Detailed Description

In order to make those skilled in the art better understand the technical solutions in the present application, the technical solutions in the embodiments of the present application will be clearly and completely described below with reference to the drawings in the embodiments of the present application, and it is obvious that the described embodiments are only a part of the embodiments of the present application, and not all of the embodiments. All other embodiments, which can be derived by a person skilled in the art from the embodiments given herein without making any creative effort, shall fall within the protection scope of the present application.

For a better understanding of the present application, embodiments of the present application are explained in detail below with reference to the accompanying drawings.

Example one

Referring to fig. 1, fig. 1 is a flowchart illustrating a method for handling a bandwidth drop problem of a PCIe device according to an embodiment of the present application. As shown in fig. 1, the method for processing the bandwidth drop problem of the PCIe device in this embodiment mainly includes the following steps:

s1: and obtaining a PCIe port rate negotiation result.

In this embodiment, the PCIe port rate negotiation is PCIe port tracing. When the CPU is powered on every time, the BIOS controls the PCIe port of the CPU to perform rate negotiation with the PCIe device according to the specification of a PCIe protocol. And after the PCIe port rate negotiation process is finished, obtaining a PCIe port rate negotiation result.

The PCIe device in this embodiment mainly includes: raid card, SAS card, network card, GPU card, FPGA card, etc.

S2: and judging whether the bandwidth of the current PCIe equipment is normal or not according to the PCIe port rate negotiation result and PCIe configuration information stored in the server.
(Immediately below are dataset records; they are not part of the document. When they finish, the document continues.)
-- ==== Sys2Proof/Decode.lean ====
section
/-! DEFINITION. The request word, the decoder, the encoder, and the opcode table's own bit numbering. -/

namespace Sys2Proof

/-- The request read from its 196-bit word `{OP, A, B, C}`, OP in the most significant bits
(30_encoding.md R60). -/
def Request.ofWord (w : BitVec 196) : Request where
  op := w.extractLsb' 192 4
  a := w.extractLsb' 128 64
  b := w.extractLsb' 64 64
  c := w.extractLsb' 0 64

/-- The request's 196-bit word `{OP, A, B, C}` (30_encoding.md R60). -/
def Request.toWord (q : Request) : BitVec 196 := q.op ++ q.a ++ q.b ++ q.c

/-- OP[3] selects the unit (30_encoding.md R61). -/
def Request.unit (q : Request) : ExecUnit := if q.op.getLsbD 3 then .generator else .codec

/-- The operation codes (30_encoding.md R62). -/
def Op.code : Op → BitVec 4
  | .semEncode => 0x0
  | .semDecode => 0x1
  | .sfCompose => 0x2
  | .genInit => 0x8
  | .genNext => 0x9

/-- The unit that executes an operation (30_encoding.md R62, column "unit"). -/
def Op.unit : Op → ExecUnit
  | .semEncode => .codec
  | .semDecode => .codec
  | .sfCompose => .codec
  | .genInit => .generator
  | .genNext => .generator

/-- The operation a code selects, none for an illegal code (30_encoding.md R63, R64). -/
def Op.ofCode (code : BitVec 4) : Option Op :=
  [Op.semEncode, .semDecode, .sfCompose, .genInit, .genNext].find? fun o => o.code == code

/-- Why a request is rejected. -/
inductive DecodeError where
  /-- Its operation code is illegal (30_encoding.md R63). Raised by the request decoder, which answers it
  with the status ILLEGAL_OP. Safe: the spec gives the response. -/
  | illegalOp (op : BitVec 4)
deriving DecidableEq, Repr

/-- The instruction of an operation and its operands. -/
def Instr.ofOp (o : Op) (a b c : Word) : Instr :=
  match o with
  | .semEncode => .semEncode a b c
  | .semDecode => .semDecode a b c
  | .sfCompose => .sfCompose a b c
  | .genInit => .genInit a b c
  | .genNext => .genNext a b c

/-- The request decoder: by OP alone, every operand value is legal (30_encoding.md R64). -/
def decode (q : Request) : Except DecodeError Instr :=
  match Op.ofCode q.op with
  | some o => .ok (.ofOp o q.a q.b q.c)
  | none => .error (.illegalOp q.op)

/-- The decoder on the request's 196-bit word. -/
def decodeWord (w : BitVec 196) : Except DecodeError Instr := decode (.ofWord w)

/-- An instruction's operation. -/
def Instr.op : Instr → Op
  | .semEncode _ _ _ => .semEncode
  | .semDecode _ _ _ => .semDecode
  | .sfCompose _ _ _ => .sfCompose
  | .genInit _ _ _ => .genInit
  | .genNext _ _ _ => .genNext

/-- The request of an instruction (30_encoding.md R60, R62). -/
def encodeRequest : Instr → Request
  | .semEncode a b c => ⟨Op.semEncode.code, a, b, c⟩
  | .semDecode a b c => ⟨Op.semDecode.code, a, b, c⟩
  | .sfCompose a b c => ⟨Op.sfCompose.code, a, b, c⟩
  | .genInit a b c => ⟨Op.genInit.code, a, b, c⟩
  | .genNext a b c => ⟨Op.genNext.code, a, b, c⟩

/-- The encoder: the 196-bit word of an instruction. -/
def encode (i : Instr) : BitVec 196 := (encodeRequest i).toWord

/-- The request whose bits are `w`, numbered as the opcode table numbers them: OP in bits 3 to 0, as its
match and mask have it, and the operands, to which the table gives no bits, counted on from there in the
order A, B, C. Bits from `nbits` up are 0. DESIGN CHOICE (safe: no step reads this numbering): log 12. -/
def Request.ofTableWord (nbits w : Nat) : Request where
  op := .ofNat 4 (w % 2 ^ nbits)
  a := .ofNat 64 (w % 2 ^ nbits / 2 ^ 4)
  b := .ofNat 64 (w % 2 ^ nbits / 2 ^ 68)
  c := .ofNat 64 (w % 2 ^ nbits / 2 ^ 132)

/-- The instruction the decoder reads from a word in the opcode table's numbering, laid out first as the
request port carries it (30_encoding.md R60). -/
def decodeTableWord (nbits w : Nat) : Option Instr :=
  match decodeWord (Request.ofTableWord nbits w).toWord with
  | .ok i => some i
  | .error _ => none

/-- The eight bytes that carry a port value under a byte order (20_memory.md R43). -/
def Word.toBytes (o : ByteOrder) (v : Word) : List Byte :=
  match o with
  | .leastSignificantFirst => [0, 1, 2, 3, 4, 5, 6, 7].map fun i => v.extractLsb' (8 * i) 8
  | .mostSignificantFirst => [7, 6, 5, 4, 3, 2, 1, 0].map fun i => v.extractLsb' (8 * i) 8

/-- The value of bytes, most significant first. -/
def Word.ofBytesBE (bytes : List Byte) : Word :=
  bytes.foldl (fun v x => v <<< 8 ||| x.setWidth 64) 0

/-- The port value that eight bytes carry under a byte order (20_memory.md R43). -/
def Word.ofBytes (o : ByteOrder) (bytes : List Byte) : Word :=
  match o with
  | .leastSignificantFirst => Word.ofBytesBE bytes.reverse
  | .mostSignificantFirst => Word.ofBytesBE bytes

/-- A port value as this platform carries it as bytes: in the order BYTE_ORDER, which is open
(00_scope.md R6, 20_memory.md R43). -/
def Word.carriedBytes (v : Word) : List Byte := Word.toBytes Config.byteOrder v

end Sys2Proof
end

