/-- Settles O14: the identifier as a number is below 2^63, and each field reads back. -/
theorem composedFieldsReadBack : Obligations.ComposedFieldsReadBack := by
  intro t n q s ht hn hq
  have hid := composeClassic_toNat ht hn hq
  refine ⟨_, _, exec_sfCompose t n q s, rfl, hid, getLsbD_eq_false_of_toNat_lt (k := 63) (by omega) le_rfl, ?_,
    classicNode_composeClassic_toNat hn hq t, classicSequence_composeClassic_toNat hq t n⟩
  rw [classicTime_composeClassic hn hq, BitVec.toNat_setWidth, Nat.mod_eq_of_lt ht]

/-- Settles O15: no bit of node or sequence reaches bit 22 (`composeClassic_getLsbD_time`). -/
theorem composeKeeps42TimeBits : Obligations.ComposeKeeps42TimeBits := by
  intro t n q s hn hq
  refine ⟨_, _, exec_sfCompose t n q s, rfl, BitVec.eq_of_getLsbD_eq fun i hi => ?_,
    classicNode_composeClassic_toNat hn hq t, classicSequence_composeClassic_toNat hq t n⟩
  rw [BitVec.getLsbD_extractLsb', BitVec.getLsbD_extractLsb', composeClassic_getLsbD_time hn hq t hi,
    Nat.zero_add]

/-- The node's bits from 10 up fall on the time field's from 0 up. -/
theorem composeClassic_wide_node (t n q : Word) :
    composeClassic (t ||| n >>> 10) (n &&& 0x3FF) q = composeClassic t n q := by
  apply BitVec.eq_of_getLsbD_eq
  intro i hi
  have hmask : (n &&& 0x3FF).getLsbD (i - 12) = (decide (i - 12 < 10) && n.getLsbD (i - 12)) :=
    getLsbD_and_mask n 10 (i - 12) (by decide)
  rw [composeClassic_getLsbD, composeClassic_getLsbD, hmask, BitVec.getLsbD_or, BitVec.getLsbD_ushiftRight]
  by_cases h22 : 22 ≤ i
  · simp [h22, show ¬ i - 12 < 10 by omega, show 12 ≤ i by omega, show 10 + (i - 22) = i - 12 by omega]
  · simp [h22, show i - 12 < 10 by omega]

/-- Settles O16 by `composeClassic_wide_node`. -/
theorem wideNodeIdSpillsIntoTheTime : Obligations.WideNodeIdSpillsIntoTheTime := by
  intro t n q s
  refine ⟨_, _, exec_sfCompose t n q s, rfl, ?_⟩
  rw [exec_sfCompose, composeClassic_wide_node]

/-- Settles O4 with bit 22 set alone: time delta 1 in the classic layout, node ID 4096 in the semantic one. -/
theorem classicAndSemanticIdentifiersCanBeEqual : Obligations.ClassicAndSemanticIdentifiersCanBeEqual := by
  refine ⟨1, 0, 0, 0, 4096, 0, 0x400000, State.reset, _, ?_, ?_, ?_, ?_, ?_, ?_, ?_, ?_,
    exec_sfCompose 1 0 0 _, exec_semEncode 0 4096 0 _, rfl⟩ <;> decide

end Sys2Proof.Machine
end

section
/-! The generator operations one by one (40_generator.md R81, R82): GEN_INIT, and the ways a GEN_NEXT takes its
first sample and each later one. -/

namespace Sys2Proof.Machine

/-- Settles O17: the code is GEN_INIT's, and the free unit completes it (`execGenInit_idle`). -/
theorem genInitStartsTheGeneratorAfresh : Obligations.GenInitStartsTheGeneratorAfresh := by
  intro a b c s hp
  exact ⟨decode_eq_ok_iff.2 ⟨rfl, rfl⟩, execGenInit_idle a hp⟩

/-- Settles O18: neither operation is accepted (`execGenInit_busy`, `execGenNext_busy`). -/
theorem generatorRequestsWaitWhileBusy : Obligations.GeneratorRequestsWaitWhileBusy := by
  intro a b c s r u n hp
  exact ⟨execGenInit_busy a hp, execGenNext_busy hp⟩

/-- Settles O42: the meanings of the three operations are not given the operands that they ignore. -/
theorem unlistedOperandsAreIgnored : Obligations.UnlistedOperandsAreIgnored :=
  fun _ _ _ _ _ _ _ => ⟨rfl, rfl, rfl⟩

/-! ### GEN_NEXT's first sample -/

section
variable {s : State} (hp : s.phase = .idle) (hd : s.initDone = true)
include hp hd

/-- A first sample with another time delta than LAST. -/
theorem exec_genNext_advanced (a b c : Word) (ht : timeDelta s.nextSample s.epoch ≠ s.last) :
    exec (.genNext a b c) s =
      .next (s.takeSample.finishNext s.active (timeDelta s.nextSample s.epoch) 0) :=
  (execGenNext_allocate hp hd).trans (congrArg _ (State.allocate_advanced ht))

/-- A first sample with LAST's time delta, the sequence not spent. -/
theorem exec_genNext_sameMs (a b c : Word) (ht : timeDelta s.nextSample s.epoch = s.last)
    (hs : s.seq + 1 ≠ 0) :
    exec (.genNext a b c) s = .next (s.takeSample.finishNext s.active s.last (s.seq + 1)) :=
  (execGenNext_allocate hp hd).trans (congrArg _ (State.allocate_sameMs ht hs))

/-- A first sample with LAST's time delta, the sequence spent. -/
theorem exec_genNext_exhausted (a b c : Word) (ht : timeDelta s.nextSample s.epoch = s.last)
    (hs : s.seq + 1 = 0) :
    exec (.genNext a b c) s = .next { s.takeSample with phase := .busy s.active s.last 0 } :=
  (execGenNext_allocate hp hd).trans (congrArg _ (State.allocate_exhausted ht hs))

end

/-- Sequence 0 leaves the identifier's low bits clear. -/
theorem composeClassic_seq_zero (t n : Word) :
    composeClassic t n ((0 : SeqNo).setWidth 64) = t <<< 22 ||| n <<< 12 := by
  simp [composeClassic]

/-- A completion with sequence 0, its response as the spec writes it. -/
theorem State.finishNext_seq_zero (s : State) (r : RequesterId) (t : Word) :
    s.finishNext r t 0 =
      { s with
        last := t
        seq := 0
        phase := .idle
        pending := s.pending.erase r
        rsp := some ⟨r, .ok, t <<< 22 ||| s.node <<< 12, 0, 0, 0⟩ } := by
  rw [← composeClassic_seq_zero]
  rfl

/-- Settles O20 by `exec_genNext_advanced`. -/
theorem genNextOnAnotherMillisecond : Obligations.GenNextOnAnotherMillisecond := by
  intro a b c s hp hd ht
  rw [exec_genNext_advanced hp hd a b c ht, State.finishNext_seq_zero, ← hp]
  rfl

/-- Settles O21 by `exec_genNext_sameMs`: a sequence below 4095 does not wrap. -/
theorem genNextInTheSameMillisecond : Obligations.GenNextInTheSameMillisecond := by
  intro a b c s hp hd ht hs
  have hwrap : s.seq + 1 ≠ 0 := fun h => by
    rw [seq_add_one_eq_zero_iff] at h
    omega
  rw [exec_genNext_sameMs hp hd a b c ht hwrap, State.finishNext, ← hp]
  rfl

/-- Settles O22 by `exec_genNext_exhausted`. -/
theorem genNextWaitsWhenTheSequenceIsSpent : Obligations.GenNextWaitsWhenTheSequenceIsSpent := by
  intro a b c s hp hd ht hs
  exact exec_genNext_exhausted hp hd a b c ht (seq_add_one_eq_zero_iff.2 hs)

/-- Settles O26: after a GEN_INIT the unit is free with LAST = 0 and SEQ = 0, so GEN_NEXT's first sample
decides between `exec_genNext_sameMs` and `exec_genNext_advanced`. -/
theorem firstAllocationAfterInit : Obligations.FirstAllocationAfterInit := by
  intro nodeId b c s hp
  refine ⟨_, execGenInit_idle nodeId hp, fun heq => ?_, fun hne => ?_⟩
  · have ht := sub_eq_zero.2 heq
    have hwrap : (0 : SeqNo) + 1 ≠ 0 := by decide
    refine ⟨_, exec_genNext_sameMs (by exact hp) rfl 0 0 0 ht hwrap, ?_, rfl, rfl⟩
    simp [composeClassic, State.respondOk]
  · have ht := sub_ne_zero.2 hne
    refine ⟨_, exec_genNext_advanced (by exact hp) rfl 0 0 0 ht, ?_, rfl, rfl⟩
    rw [State.finishNext_seq_zero]
    rfl
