-- ==== Sys2Proof/WellFormed.lean ====
section
/-! DEFINITION. Which instructions are well formed: the operand ranges the unit operations state (R202 to R217, R294,
R297, R333, R340, R344, R348, R442), with the sizes the model's operand layout can carry (log 3). Host commands have
no explicit operand and stream elements carry fields of their format's width, so each of those is well formed. -/

namespace Sys2Proof

/-- A token in the ranges of R42 and R291 (a): `3 ≤ len ≤ 258`, `1 ≤ dist ≤ 32768`. -/
def Token.wf : Token → Bool
  | .lit _ => true
  | .mat len dist => decide (3 ≤ len ∧ len ≤ 258 ∧ 1 ≤ dist ∧ dist ≤ 32768)

/-- A list short enough for the 16-bit count of the operand layout, every entry at most `top`. -/
def listWf (top : Nat) (l : List Nat) : Bool :=
  decide (l.length < 65536) && l.all fun x => decide (x ≤ top)

/-- Well-formedness of an instruction. -/
def Instr.wf : Instr → Bool
  | .bwPut v n => decide (n ≤ 32 ∧ v.toNat < 2 ^ n)
  | .bwPutcode c n => decide (1 ≤ n ∧ n ≤ 15 ∧ c.toNat < 2 ^ n)
  | .brNeed n | .brGet n => decide (n ≤ 32)
  | .brPeek k n => decide (k + n ≤ 39)
  | .brDrop n => decide (n ≤ 39)
  | .lzInsert p => decide (p < 2 ^ 64)
  | .lzFind p chain => decide (p < 2 ^ 64 ∧ chain < 2 ^ 32)
  | .hbBuild freq max => decide (max < 256 ∧ freq.length ≤ 2 ^ max) && listWf 4294967295 freq
  | .hbCanon lens max | .hdBuild lens max _ => decide (max < 256) && listWf max lens
  | .hbRle lens => listWf 15 lens
  | .hbPlan toks => decide (toks.length < 65536) && toks.all Token.wf
  | .bwAlign | .bwTake | .brAlign | .adlerStep _ _ | .crcStep _ _ | .hdrZenc | .hdrGzenc | .hdrTrailer | .lzStep
  | .lzClear | .hbEmitHeader | .hbEmitSymbols | .hdDecode _ => true
  | .deflReset | .deflWriteNone | .deflWriteBlock | .deflWritePartial | .deflWriteSync | .deflWriteFull
  | .deflWriteFinish | .deflWriteTrees | .inflReset | .inflWriteNone | .inflWriteBlock | .inflWritePartial
  | .inflWriteSync | .inflWriteFull | .inflWriteFinish | .inflWriteTrees | .cksAdlerUpdate | .cksCrcUpdate => true
  | .blkhdrStored _ | .blkhdrFixed _ | .blkhdrDynamic _ | .blkhdrReserved _ | .stolen _ _ | .storedRaw _
  | .dynhdr _ _ _ | .cllen _ | .clsymLen _ | .clsymRep16 _ | .clsymZero17 _ | .clsymZero18 _ => true
  | .lit _ | .eob | .len257 | .len258 | .len259 | .len260 | .len261 | .len262 | .len263 | .len264 | .len265 _
  | .len266 _ | .len267 _ | .len268 _ | .len269 _ | .len270 _ | .len271 _ | .len272 _ | .len273 _ | .len274 _
  | .len275 _ | .len276 _ | .len277 _ | .len278 _ | .len279 _ | .len280 _ | .len281 _ | .len282 _ | .len283 _
  | .len284 _ | .len285 | .llsymReserved _ => true
  | .dist0 | .dist1 | .dist2 | .dist3 | .dist4 _ | .dist5 _ | .dist6 _ | .dist7 _ | .dist8 _ | .dist9 _ | .dist10 _
  | .dist11 _ | .dist12 _ | .dist13 _ | .dist14 _ | .dist15 _ | .dist16 _ | .dist17 _ | .dist18 _ | .dist19 _
  | .dist20 _ | .dist21 _ | .dist22 _ | .dist23 _ | .dist24 _ | .dist25 _ | .dist26 _ | .dist27 _ | .dist28 _
  | .dist29 _ | .dsymReserved _ => true
  | .zhdr _ _ | .zdictid _ | .ztrl _ | .gzMagic _ _ | .gzCmflg _ _ | .gzMtime _ | .gzXflos _ _ | .gzXlen _ | .gzExtra _
  | .gzName _ | .gzComment _ | .gzHcrc _ | .gzCrc32 _ | .gzIsize _ => true
  | .syncMarker | .partialMarker | .emptyFinal => true

end Sys2Proof
end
And when the rate negotiation result of the PCIe port is consistent with the PCIe configuration information stored in the server, judging that the bandwidth of the current PCIe equipment is normal, otherwise, judging that the bandwidth of the current PCIe equipment is abnormal. The bandwidth in this embodiment normally includes: and the PCIe port rate negotiation result shows that the rate of the current PCIe equipment is consistent with the rate in the PCIe configuration information, and the PCIe port rate negotiation result shows that the bandwidth of the current PCIe equipment is consistent with the bandwidth in the PCIe configuration information. Bandwidth irregularities include: and/or the PCIe port rate negotiation result shows that the bandwidth of the current PCIe device is inconsistent with the bandwidth in the PCIe configuration information.

Be provided with EEPROM in the server platform for the storage FRU information, this FRU information includes: manufacturer, model, SN, manufacturer, PCIe configuration name, etc. The PCIe configuration of the server can be uniquely specified according to the configuration name, namely: according to the configuration name, the PCIe device with the bandwidth and the rate connected to a certain PCIe port can be determined. The PCIe configuration information in this embodiment includes: PCIe ports, PCIe devices and mapping relationships between PCIe ports and PCIe devices, any PCIe device having a specific PCIe bandwidth and PCIe rate. Here, the mapping relationship is that which bandwidth and rate PCIe devices are connected on a PCIe port. The PCIe bandwidth is also called PCIe lane, namely: PCIe X16, PCIe X8, PCIe X4, etc.

With continued reference to fig. 1, if the bandwidth of the current PCIe device is normal, step S3 is executed: a normal boot process is performed. The normal boot process in this embodiment is generally referred to as a post process.

If the bandwidth of the current PCIe device is not normal, execute step S4: and restarting the power-on time sequence of the server, and recording the restart times.

Specifically, step S4 includes:

s41: and pulling down the GPIO signal of the PCH by using the BIOS to generate a low-level GPIO signal.

And S42, sending the low-level GPIO signal to the CP L D, and simultaneously recording the restart times into the EEPROM of the server.

And S43, the CP L D terminates the current power-on process according to the low-level GPIO signal and powers on the server again.

From the above steps S41-S43, when the bandwidth of the PCIe device is not normal, the problem of dropping the bandwidth occurs, the GPIO signal of the PCH is pulled down under the control of the BIOS, and the GPIO signal is sent to the CP L D, and the restart times are recorded in the EEPROM for recording the restart times, and when the CP L D detects a low-level GPIO signal, the current power-on process is terminated, and power is re-supplied.

S5: returning to steps S2-S4, and counting the number of restarts.

The above steps S2-S4 are a loop, and if the bandwidth of the current PCIe device is normal, the subsequent program after power-on is continuously executed, and the loop is skipped. And if the bandwidth of the current PCIe device is abnormal, restarting, recording the restart times, entering a loop, executing the steps S2-S4 again, and counting the restart times according to the step S5.

When the restart count is greater than or equal to the set restart count, step S6 is executed: and judging the bandwidth loss of the PCIe equipment as a hard fault and stopping restarting.

The hard failure in the present embodiment refers to: a series of failures due to aging, failure or damage of hardware devices. The method mainly comprises the following steps: mechanical faults, hardware faults, software faults, and the like.

Specifically, step S7 includes:

s71: the BIOS executes a normal boot process until entering an operating system; at the same time, the user can select the desired position,

s72: and recording the position of the fault slot BDF of the PCIe equipment with the fault into the BMC.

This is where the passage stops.